Task prompt: Once the line containing "obtain ⟨-, rfl⟩ | ⟨a, rest, henv, ha⟩" is found in the entries below, restate it and each following line word for word, stopping after the line containing "by_contra hb".

Data records:
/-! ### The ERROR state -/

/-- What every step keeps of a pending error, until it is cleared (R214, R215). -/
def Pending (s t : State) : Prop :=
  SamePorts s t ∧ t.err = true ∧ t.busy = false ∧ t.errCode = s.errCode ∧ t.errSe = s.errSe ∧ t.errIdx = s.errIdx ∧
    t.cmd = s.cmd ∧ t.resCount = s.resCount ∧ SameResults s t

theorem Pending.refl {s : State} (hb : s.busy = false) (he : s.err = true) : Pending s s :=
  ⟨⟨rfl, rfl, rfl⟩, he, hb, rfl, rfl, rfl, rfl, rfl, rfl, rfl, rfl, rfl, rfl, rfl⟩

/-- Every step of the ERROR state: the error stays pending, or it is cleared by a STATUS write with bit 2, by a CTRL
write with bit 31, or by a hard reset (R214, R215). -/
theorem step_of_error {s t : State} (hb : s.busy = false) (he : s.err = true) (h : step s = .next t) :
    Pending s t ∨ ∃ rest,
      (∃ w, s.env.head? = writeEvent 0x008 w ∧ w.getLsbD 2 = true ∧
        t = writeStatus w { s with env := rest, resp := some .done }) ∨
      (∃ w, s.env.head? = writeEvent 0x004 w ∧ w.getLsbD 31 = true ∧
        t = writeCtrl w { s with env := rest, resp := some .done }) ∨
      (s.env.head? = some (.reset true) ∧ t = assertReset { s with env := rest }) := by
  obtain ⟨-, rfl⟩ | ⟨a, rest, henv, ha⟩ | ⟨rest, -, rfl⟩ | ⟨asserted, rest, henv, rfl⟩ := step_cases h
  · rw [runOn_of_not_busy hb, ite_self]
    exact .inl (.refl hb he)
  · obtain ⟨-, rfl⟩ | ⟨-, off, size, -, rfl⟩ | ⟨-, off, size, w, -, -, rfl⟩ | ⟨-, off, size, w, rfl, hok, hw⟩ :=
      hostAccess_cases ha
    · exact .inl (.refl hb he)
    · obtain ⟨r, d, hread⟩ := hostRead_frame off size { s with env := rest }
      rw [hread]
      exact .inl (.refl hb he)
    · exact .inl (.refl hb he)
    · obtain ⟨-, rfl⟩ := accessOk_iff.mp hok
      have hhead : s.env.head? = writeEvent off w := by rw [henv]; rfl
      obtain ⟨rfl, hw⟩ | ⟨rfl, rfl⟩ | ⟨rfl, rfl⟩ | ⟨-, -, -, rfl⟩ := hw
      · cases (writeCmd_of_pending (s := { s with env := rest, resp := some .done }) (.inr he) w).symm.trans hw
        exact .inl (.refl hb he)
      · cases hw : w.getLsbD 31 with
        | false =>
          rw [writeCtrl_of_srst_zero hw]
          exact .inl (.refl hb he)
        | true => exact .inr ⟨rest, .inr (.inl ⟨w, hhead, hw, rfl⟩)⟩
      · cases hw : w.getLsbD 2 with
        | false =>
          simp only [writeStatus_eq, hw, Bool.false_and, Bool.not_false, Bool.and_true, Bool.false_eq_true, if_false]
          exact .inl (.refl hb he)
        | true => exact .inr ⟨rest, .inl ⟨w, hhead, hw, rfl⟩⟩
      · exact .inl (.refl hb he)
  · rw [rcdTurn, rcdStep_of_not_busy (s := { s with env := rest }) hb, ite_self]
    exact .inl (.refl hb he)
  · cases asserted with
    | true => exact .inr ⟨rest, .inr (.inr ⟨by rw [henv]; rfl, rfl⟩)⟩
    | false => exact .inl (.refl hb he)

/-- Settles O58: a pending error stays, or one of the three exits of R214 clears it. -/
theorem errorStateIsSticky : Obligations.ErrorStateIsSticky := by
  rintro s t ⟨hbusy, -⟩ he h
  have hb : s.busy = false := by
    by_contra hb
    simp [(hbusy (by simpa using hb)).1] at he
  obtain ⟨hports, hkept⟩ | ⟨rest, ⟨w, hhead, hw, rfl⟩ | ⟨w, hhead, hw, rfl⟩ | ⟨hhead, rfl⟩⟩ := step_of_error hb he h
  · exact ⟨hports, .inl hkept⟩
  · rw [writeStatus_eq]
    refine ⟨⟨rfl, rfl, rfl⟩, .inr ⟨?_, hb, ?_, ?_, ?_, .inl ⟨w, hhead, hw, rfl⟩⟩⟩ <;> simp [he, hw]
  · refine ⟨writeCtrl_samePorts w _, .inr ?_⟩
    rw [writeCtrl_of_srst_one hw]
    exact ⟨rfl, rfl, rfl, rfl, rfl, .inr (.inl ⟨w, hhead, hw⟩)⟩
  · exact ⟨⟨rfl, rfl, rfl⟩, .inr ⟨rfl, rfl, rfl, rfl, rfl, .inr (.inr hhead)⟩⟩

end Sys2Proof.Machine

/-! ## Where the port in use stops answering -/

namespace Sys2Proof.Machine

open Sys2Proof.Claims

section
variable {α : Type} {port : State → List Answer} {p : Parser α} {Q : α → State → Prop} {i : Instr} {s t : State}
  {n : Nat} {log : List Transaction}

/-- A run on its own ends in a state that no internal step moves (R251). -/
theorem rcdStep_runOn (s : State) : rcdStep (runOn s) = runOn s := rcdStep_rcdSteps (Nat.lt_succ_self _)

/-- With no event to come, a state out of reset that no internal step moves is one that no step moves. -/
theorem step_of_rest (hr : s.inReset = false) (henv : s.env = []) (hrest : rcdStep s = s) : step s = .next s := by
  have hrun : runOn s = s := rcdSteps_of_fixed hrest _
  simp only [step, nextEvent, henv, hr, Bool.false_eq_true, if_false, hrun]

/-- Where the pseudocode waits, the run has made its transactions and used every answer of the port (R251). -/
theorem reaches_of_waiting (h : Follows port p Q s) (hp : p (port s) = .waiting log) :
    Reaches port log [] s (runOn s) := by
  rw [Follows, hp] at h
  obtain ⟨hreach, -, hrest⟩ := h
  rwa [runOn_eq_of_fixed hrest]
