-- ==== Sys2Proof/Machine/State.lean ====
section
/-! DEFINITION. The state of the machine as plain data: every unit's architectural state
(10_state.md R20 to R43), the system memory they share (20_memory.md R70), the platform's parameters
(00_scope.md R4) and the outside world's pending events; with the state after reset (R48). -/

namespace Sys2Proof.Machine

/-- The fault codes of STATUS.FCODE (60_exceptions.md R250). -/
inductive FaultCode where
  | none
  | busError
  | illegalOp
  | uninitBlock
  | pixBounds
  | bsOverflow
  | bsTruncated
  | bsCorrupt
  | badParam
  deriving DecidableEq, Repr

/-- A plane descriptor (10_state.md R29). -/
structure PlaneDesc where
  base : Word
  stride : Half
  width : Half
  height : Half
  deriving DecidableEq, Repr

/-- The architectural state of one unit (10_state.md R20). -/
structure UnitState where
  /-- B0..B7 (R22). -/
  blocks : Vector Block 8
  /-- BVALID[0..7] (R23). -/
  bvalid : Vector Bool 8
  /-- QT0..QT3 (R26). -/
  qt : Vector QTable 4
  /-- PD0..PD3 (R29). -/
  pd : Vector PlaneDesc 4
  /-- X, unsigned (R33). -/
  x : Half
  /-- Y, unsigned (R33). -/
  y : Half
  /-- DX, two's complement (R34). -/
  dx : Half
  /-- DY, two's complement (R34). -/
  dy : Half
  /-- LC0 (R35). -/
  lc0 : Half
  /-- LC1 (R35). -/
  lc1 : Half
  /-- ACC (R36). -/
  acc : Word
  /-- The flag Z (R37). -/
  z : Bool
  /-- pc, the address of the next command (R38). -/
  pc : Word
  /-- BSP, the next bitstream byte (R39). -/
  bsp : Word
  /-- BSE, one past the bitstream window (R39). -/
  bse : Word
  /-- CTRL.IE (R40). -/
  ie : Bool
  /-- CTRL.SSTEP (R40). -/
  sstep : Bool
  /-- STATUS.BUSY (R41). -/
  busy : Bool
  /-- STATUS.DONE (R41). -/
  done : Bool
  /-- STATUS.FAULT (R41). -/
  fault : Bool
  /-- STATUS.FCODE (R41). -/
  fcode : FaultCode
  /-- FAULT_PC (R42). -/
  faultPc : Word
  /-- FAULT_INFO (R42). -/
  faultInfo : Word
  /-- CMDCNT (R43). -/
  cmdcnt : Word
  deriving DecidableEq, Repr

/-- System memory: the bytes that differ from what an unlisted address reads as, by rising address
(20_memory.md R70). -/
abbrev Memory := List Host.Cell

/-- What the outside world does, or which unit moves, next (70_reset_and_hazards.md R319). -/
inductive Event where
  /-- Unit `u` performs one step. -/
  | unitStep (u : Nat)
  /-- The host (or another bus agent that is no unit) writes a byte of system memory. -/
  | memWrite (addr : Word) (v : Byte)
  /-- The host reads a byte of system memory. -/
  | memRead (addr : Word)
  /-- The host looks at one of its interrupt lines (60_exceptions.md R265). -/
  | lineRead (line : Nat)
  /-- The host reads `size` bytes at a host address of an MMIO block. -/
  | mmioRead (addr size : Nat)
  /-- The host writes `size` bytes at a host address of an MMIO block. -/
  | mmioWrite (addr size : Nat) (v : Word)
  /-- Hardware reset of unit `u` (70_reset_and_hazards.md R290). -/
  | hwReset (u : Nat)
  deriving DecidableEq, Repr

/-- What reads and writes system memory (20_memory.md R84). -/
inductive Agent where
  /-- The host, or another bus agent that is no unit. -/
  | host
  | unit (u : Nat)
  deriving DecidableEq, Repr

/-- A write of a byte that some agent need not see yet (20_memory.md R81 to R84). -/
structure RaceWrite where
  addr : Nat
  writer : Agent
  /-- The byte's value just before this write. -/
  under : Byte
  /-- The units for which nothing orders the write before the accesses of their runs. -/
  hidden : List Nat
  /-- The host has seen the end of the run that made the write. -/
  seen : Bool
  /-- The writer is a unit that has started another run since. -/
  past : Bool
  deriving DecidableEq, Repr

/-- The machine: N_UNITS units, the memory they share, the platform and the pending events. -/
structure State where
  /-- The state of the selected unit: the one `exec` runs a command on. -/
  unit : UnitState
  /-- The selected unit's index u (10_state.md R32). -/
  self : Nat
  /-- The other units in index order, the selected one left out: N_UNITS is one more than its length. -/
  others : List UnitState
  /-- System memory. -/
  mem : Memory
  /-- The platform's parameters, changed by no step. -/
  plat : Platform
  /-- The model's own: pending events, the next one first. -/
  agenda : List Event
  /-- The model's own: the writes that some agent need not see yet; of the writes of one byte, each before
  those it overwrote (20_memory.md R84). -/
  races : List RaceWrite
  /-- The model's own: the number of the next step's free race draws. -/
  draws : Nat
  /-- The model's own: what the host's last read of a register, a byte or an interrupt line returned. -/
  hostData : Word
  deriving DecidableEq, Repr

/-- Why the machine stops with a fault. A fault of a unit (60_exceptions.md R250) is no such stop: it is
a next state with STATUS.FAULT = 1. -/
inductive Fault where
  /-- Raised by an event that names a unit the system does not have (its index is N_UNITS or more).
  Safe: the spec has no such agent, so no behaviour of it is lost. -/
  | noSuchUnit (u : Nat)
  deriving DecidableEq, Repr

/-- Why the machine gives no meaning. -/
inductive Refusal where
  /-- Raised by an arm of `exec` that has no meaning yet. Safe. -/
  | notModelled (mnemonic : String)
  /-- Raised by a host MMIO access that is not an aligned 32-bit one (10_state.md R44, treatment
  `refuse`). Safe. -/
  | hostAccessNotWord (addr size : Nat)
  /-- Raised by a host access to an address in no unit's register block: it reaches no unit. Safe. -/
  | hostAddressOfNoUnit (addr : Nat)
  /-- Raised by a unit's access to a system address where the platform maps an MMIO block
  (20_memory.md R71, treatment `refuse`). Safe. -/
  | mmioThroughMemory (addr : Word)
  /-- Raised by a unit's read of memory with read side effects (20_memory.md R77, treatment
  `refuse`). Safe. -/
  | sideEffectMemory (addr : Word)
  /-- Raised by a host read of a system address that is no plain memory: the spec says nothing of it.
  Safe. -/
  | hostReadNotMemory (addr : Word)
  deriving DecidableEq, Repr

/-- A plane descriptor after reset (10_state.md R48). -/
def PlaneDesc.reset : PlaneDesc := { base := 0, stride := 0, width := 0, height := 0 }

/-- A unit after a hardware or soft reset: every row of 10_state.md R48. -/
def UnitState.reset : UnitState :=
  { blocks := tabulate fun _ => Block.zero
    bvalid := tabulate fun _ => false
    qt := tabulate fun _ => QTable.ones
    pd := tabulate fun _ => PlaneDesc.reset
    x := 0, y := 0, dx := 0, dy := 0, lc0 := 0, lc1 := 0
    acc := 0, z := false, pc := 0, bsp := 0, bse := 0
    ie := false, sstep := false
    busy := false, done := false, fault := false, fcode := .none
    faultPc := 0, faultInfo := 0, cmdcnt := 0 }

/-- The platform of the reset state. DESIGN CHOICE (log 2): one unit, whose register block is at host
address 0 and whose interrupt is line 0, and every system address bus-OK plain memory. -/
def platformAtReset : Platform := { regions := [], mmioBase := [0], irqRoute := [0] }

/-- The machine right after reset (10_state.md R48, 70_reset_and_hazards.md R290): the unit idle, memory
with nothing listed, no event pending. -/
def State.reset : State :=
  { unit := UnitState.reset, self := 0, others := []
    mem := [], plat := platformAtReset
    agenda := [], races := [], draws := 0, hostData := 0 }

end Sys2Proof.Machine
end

Completed task:
  obtain ⟨-, rfl⟩ | ⟨a, rest, henv, ha⟩ | ⟨rest, -, rfl⟩ | ⟨asserted, rest, henv, rfl⟩ := step_cases h
  · rw [runOn_of_not_busy hb, ite_self]
    exact .inl (.refl hb he)
  · obtain ⟨-, rfl⟩ | ⟨-, off, size, -, rfl⟩ | ⟨-, off, size, w, -, -, rfl⟩ | ⟨-, off, size, w, rfl, hok, hw⟩ :=
      hostAccess_cases ha
    · exact .inl (.refl hb he)
    · obtain ⟨r, d, hread⟩ := hostRead_frame off size { s with env := rest }
      rw [hread]
      exact .inl (.refl hb he)
    · exact .inl (.refl hb he)
    · obtain ⟨-, rfl⟩ := accessOk_iff.mp hok
      have hhead : s.env.head? = writeEvent off w := by rw [henv]; rfl
      obtain ⟨rfl, hw⟩ | ⟨rfl, rfl⟩ | ⟨rfl, rfl⟩ | ⟨-, -, -, rfl⟩ := hw
      · cases (writeCmd_of_pending (s := { s with env := rest, resp := some .done }) (.inr he) w).symm.trans hw
        exact .inl (.refl hb he)
      · cases hw : w.getLsbD 31 with
        | false =>
          rw [writeCtrl_of_srst_zero hw]
          exact .inl (.refl hb he)
        | true => exact .inr ⟨rest, .inr (.inl ⟨w, hhead, hw, rfl⟩)⟩
      · cases hw : w.getLsbD 2 with
        | false =>
          simp only [writeStatus_eq, hw, Bool.false_and, Bool.not_false, Bool.and_true, Bool.false_eq_true, if_false]
          exact .inl (.refl hb he)
        | true => exact .inr ⟨rest, .inl ⟨w, hhead, hw, rfl⟩⟩
      · exact .inl (.refl hb he)
  · rw [rcdTurn, rcdStep_of_not_busy (s := { s with env := rest }) hb, ite_self]
    exact .inl (.refl hb he)
  · cases asserted with
    | true => exact .inr ⟨rest, .inr (.inr ⟨by rw [henv]; rfl, rfl⟩)⟩
    | false => exact .inl (.refl hb he)

/-- Settles O58: a pending error stays, or one of the three exits of R214 clears it. -/
theorem errorStateIsSticky : Obligations.ErrorStateIsSticky := by
  rintro s t ⟨hbusy, -⟩ he h
  have hb : s.busy = false := by
    by_contra hb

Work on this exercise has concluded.